(GIVEN ENTRIES begins)

/-- Settles O2: the first read of a step is the fetch at `PC`, which reset makes zero and `set_PC` writes. -/
theorem firstStepFetchesAtResetOrSetPC : Obligations.FirstStepFetchesAtResetOrSetPC :=
  fun m v => ⟨step_of_absent (setMem m State.reset), stepReads_head? (setMem m State.reset),
    stepReads_head? (setPC v (setMem m State.reset))⟩

/-! ## Zeroing by accessors -/

/-- Settles O4: the seven calls are writes that between them reach every register of the core, by its pair view where
it has one, and nothing of the collaborator. -/
theorem zeroingByAccessorsIsReset : Obligations.ZeroingByAccessorsIsReset := fun s =>
  calc session _ s
    _ = setPC 0 (setSP 0 (setF Flags.zero
          (setPair .HL 0 (setPair .DE 0 (setPair .BC 0 (setReg .Acc 0 s)))))) := rfl
    _ = setMem s.mem State.reset := rfl

end Sys2Proof.Machine

/-! # Family other: the round trip, placed instructions, canonical memories and reachable states -/

namespace Sys2Proof

/-! ## Decode and encode -/

/-- The round trip of Laws/PerInstr.lean, row by row. -/
theorem decode_encode_append : ∀ i, Laws.RoundTrip.Statement i
  | .addRegB => Laws.RoundTrip.addRegB
  | .addRegC => Laws.RoundTrip.addRegC
  | .addRegD => Laws.RoundTrip.addRegD
  | .addRegE => Laws.RoundTrip.addRegE
  | .addRegH => Laws.RoundTrip.addRegH
  | .addRegL => Laws.RoundTrip.addRegL
  | .addIndirect => Laws.RoundTrip.addIndirect
  | .addRegAcc => Laws.RoundTrip.addRegAcc
  | .addImmediate n => Laws.RoundTrip.addImmediate n
  | .block2Op1 r => Laws.RoundTrip.block2Op1 r
  | .block2Op2 r => Laws.RoundTrip.block2Op2 r
  | .block2Op3 r => Laws.RoundTrip.block2Op3 r
  | .block2Op4 r => Laws.RoundTrip.block2Op4 r
  | .block2Op5 r => Laws.RoundTrip.block2Op5 r
  | .block2Op6 r => Laws.RoundTrip.block2Op6 r
  | .block2Op7 r => Laws.RoundTrip.block2Op7 r
  | .block3ImmOp1 n => Laws.RoundTrip.block3ImmOp1 n
  | .block3ImmOp2 n => Laws.RoundTrip.block3ImmOp2 n
  | .block3ImmOp3 n => Laws.RoundTrip.block3ImmOp3 n
  | .block3ImmOp4 n => Laws.RoundTrip.block3ImmOp4 n
  | .block3ImmOp5 n => Laws.RoundTrip.block3ImmOp5 n
  | .block3ImmOp6 n => Laws.RoundTrip.block3ImmOp6 n
  | .block3ImmOp7 n => Laws.RoundTrip.block3ImmOp7 n
  | .prefixed sel => Laws.RoundTrip.prefixed sel
  | .block0 b0 => Laws.RoundTrip.block0 b0
  | .block1 b0 => Laws.RoundTrip.block1 b0
  | .block3OtherR0 b0 => Laws.RoundTrip.block3OtherR0 b0
  | .block3OtherR1 b0 => Laws.RoundTrip.block3OtherR1 b0
  | .block3OtherR2 b0 => Laws.RoundTrip.block3OtherR2 b0
  | .block3OtherR4 b0 => Laws.RoundTrip.block3OtherR4 b0
  | .block3OtherR5 b0 => Laws.RoundTrip.block3OtherR5 b0
  | .block3OtherR7 b0 => Laws.RoundTrip.block3OtherR7 b0
  | .block3OtherR3Op0 => Laws.RoundTrip.block3OtherR3Op0
  | .block3OtherR3Op2To3 b0 => Laws.RoundTrip.block3OtherR3Op2To3 b0
  | .block3OtherR3Op4To7 b0 => Laws.RoundTrip.block3OtherR3Op4To7 b0

/-- What a byte of a one-byte or undivided format decodes to is well-formed and has that byte as its encoding
(30_encoding.md R103). -/
theorem wf_encode_of_decode_single {b0 : Byte} {i : Instr} (hn : needsSecond b0 = false)
    (hdec : decode [b0] = some i) : i.wf = true ∧ encode i = [b0] := by
  have hall : (decode [b0]).all (fun j => j.wf && encode j == [b0]) = true := by
    clear hdec; revert b0; decide
  simpa [hdec] using hall

/-- What format ALU-I decodes to is well-formed, and its encoding is the format's fields and the literal byte
(30_encoding.md R97). -/
theorem wf_encode_decodeBlock3Imm (op : BitVec 3) (n : Byte) :
    (decodeBlock3Imm op n).wf = true ∧ encode (decodeBlock3Imm op n) = [opcodeByte 3#2 op 6#3, n] := by
  rcases op_cases op with rfl | rfl | rfl | rfl | rfl | rfl | rfl | rfl <;> exact ⟨rfl, rfl⟩

/-- What the two bytes of a two-byte format decode to is well-formed and has them as its encoding (30_encoding.md
R92, R97). -/
theorem wf_encode_of_decode_pair {b0 b1 : Byte} {i : Instr} (hn : needsSecond b0 = true)
    (hdec : decode [b0, b1] = some i) : i.wf = true ∧ encode i = [b0, b1] := by
  obtain rfl := Option.some.inj ((decode_pair_of_needsSecond b0 b1 hn).symm.trans hdec)
  by_cases hcb : b0 = 0xCB#8
  · subst hcb
    exact ⟨rfl, rfl⟩
  · obtain ⟨hblk, hr⟩ : blkOf b0 = 3#2 ∧ rOf b0 = 6#3 := by simpa [needsSecond, hcb] using hn
    rw [if_neg hcb]
    have henc := wf_encode_decodeBlock3Imm (opOf b0) b1
    rwa [← hblk, ← hr, opcodeByte_fields] at henc

/-- A window that decodes begins with the bytes of what it decodes to: its first byte, or its first two where the
format has a second. -/
theorem wf_and_begins_with_encode_of_decode {w : List Byte} {i : Instr} (hdec : decode w = some i) :
    i.wf = true ∧ ∃ rest, w = encode i ++ rest := by
  match w with
  | [] => simp at hdec
  | b0 :: rest =>
    cases hn : needsSecond b0 with
    | false =>
      rw [decode_first_alone b0 rest hn] at hdec
      obtain ⟨hwf, henc⟩ := wf_encode_of_decode_single hn hdec
      exact ⟨hwf, rest, by rw [henc, List.singleton_append]⟩
    | true =>
      match rest with
      | [] => simp [decode_single_of_needsSecond b0 hn] at hdec
      | b1 :: rest =>
        rw [decode_two] at hdec
        obtain ⟨hwf, henc⟩ := wf_encode_of_decode_pair hn hdec
        exact ⟨hwf, rest, by rw [henc]; rfl⟩

/-- Settles O18: the window's first bytes are the encoding of what it decodes to, and every row's encoding decodes
to the row whatever follows. -/
theorem decodeInvertsEncode : Obligations.DecodeInvertsEncode := by
  refine fun w i => ⟨wf_and_begins_with_encode_of_decode, ?_⟩
  rintro ⟨hwf, rest, rfl⟩
  exact decode_encode_append i hwf rest

/-- Settles O11: each of the thirteen windows is evaluated. -/
theorem sampleWordsDecodeAsTheSpecSays : Obligations.SampleWordsDecodeAsTheSpecSays :=
  ⟨rfl, rfl, rfl, rfl, rfl, rfl, rfl, rfl, rfl, rfl, rfl, rfl, rfl⟩

end Sys2Proof

namespace Sys2Proof.Machine

/-! ## The invariant over sessions from reset -/

/-- What every turn keeps, a session keeps (70_reset_and_hazards.md R247). -/
theorem session_keeps {P : State → Prop} (hturn : ∀ s x, P s → P (turn x s)) (ts : List Turn) {s : State}
    (hs : P s) : P (session ts s) := by
  induction ts generalizing s with
  | nil => exact hs
  | cons x ts ih => exact ih (hturn s x hs)

/-- Settles O3: the reset memory is canonical, and the flags byte has no low nibble. -/
theorem resetMeetsInvariant : Obligations.ResetMeetsInvariant :=
  (stateInv_iff_cells_wf State.reset).mpr reset_mem_wf

/-- Settles O56: the invariant holds at reset and every turn keeps it. -/
theorem everyReachableStateMeetsInvariant : Obligations.EveryReachableStateMeetsInvariant := by
  rintro _ ⟨ts, rfl⟩
  obtain ⟨-, hturn⟩ := stepKeepsInvariant
  exact session_keeps hturn ts resetMeetsInvariant

/-! ## Canonical memories -/

/-- With the addresses rising, reading an address finds the byte listed with it. -/
theorem Memory.read_eq_some_iff {m : Memory} (h : m.Pairwise fun x y => x.1 < y.1) (a : Nat) (b : Byte) :
    Memory.read m a = some b ↔ (a, b) ∈ m := by
  induction m with
  | nil => simp
  | cons c rest ih =>
    obtain ⟨k, x⟩ := c
    obtain ⟨hk, hrest⟩ := List.pairwise_cons.mp h
    rw [Memory.read_cons, List.mem_cons, Prod.mk.injEq]
    by_cases hka : k = a
    · subst hka
      have hnot : (k, b) ∉ rest := fun hmem => Nat.lt_irrefl k (hk _ hmem)
      simp [hnot, eq_comm]
    · simp [hka, Ne.symm hka, ih hrest]

/-- Of two canonical memories that read alike, each lists what the other lists. -/
theorem Memory.mem_of_reads_eq {m1 m2 : Memory} (h1 : Memory.wf m1) (h2 : Memory.wf m2)
    (hread : ∀ a, a < 65536 → Memory.read m1 a = Memory.read m2 a) {c : Host.Cell} (hc : c ∈ m1) : c ∈ m2 := by
  obtain ⟨hrise1, hbound1⟩ := h1
  obtain ⟨hrise2, -⟩ := h2
  rwa [← Memory.read_eq_some_iff hrise2, ← hread c.1 (hbound1 c hc), Memory.read_eq_some_iff hrise1]

/-- Settles O52: memories that read alike list the same cells, and cells with rising addresses have one order. -/
theorem canonicalMemoriesAreEqualData : Obligations.CanonicalMemoriesAreEqualData := by
  intro m1 m2 h1 h2 hread
  refine List.Subset.antisymm_of_pairwise h1.left h2.left ?_ ?_
  · exact fun _ hc => Memory.mem_of_reads_eq h1 h2 hread hc
  · exact fun _ hc => Memory.mem_of_reads_eq h2 h1 (fun a ha => (hread a ha).symm) hc

/-! ## Placing an instruction -/

/-- At the top of memory placing is one change inside the collaborator (20_memory.md R63). -/
theorem withFetchWord_at_top (s : State) (nbits w : Nat) (hpc : s.PC = 0xFFFF) :
    s.withFetchWord nbits w = turn (.collab (.hold s.PC (tableBytes nbits w).1)) s :=
  if_pos hpc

(GIVEN ENTRIES ends)

#### [TASK TO COMPLETE]
Lines with "hblk" in the listing above: state how many there are, and nothing else.

#### [RESPONSE]
2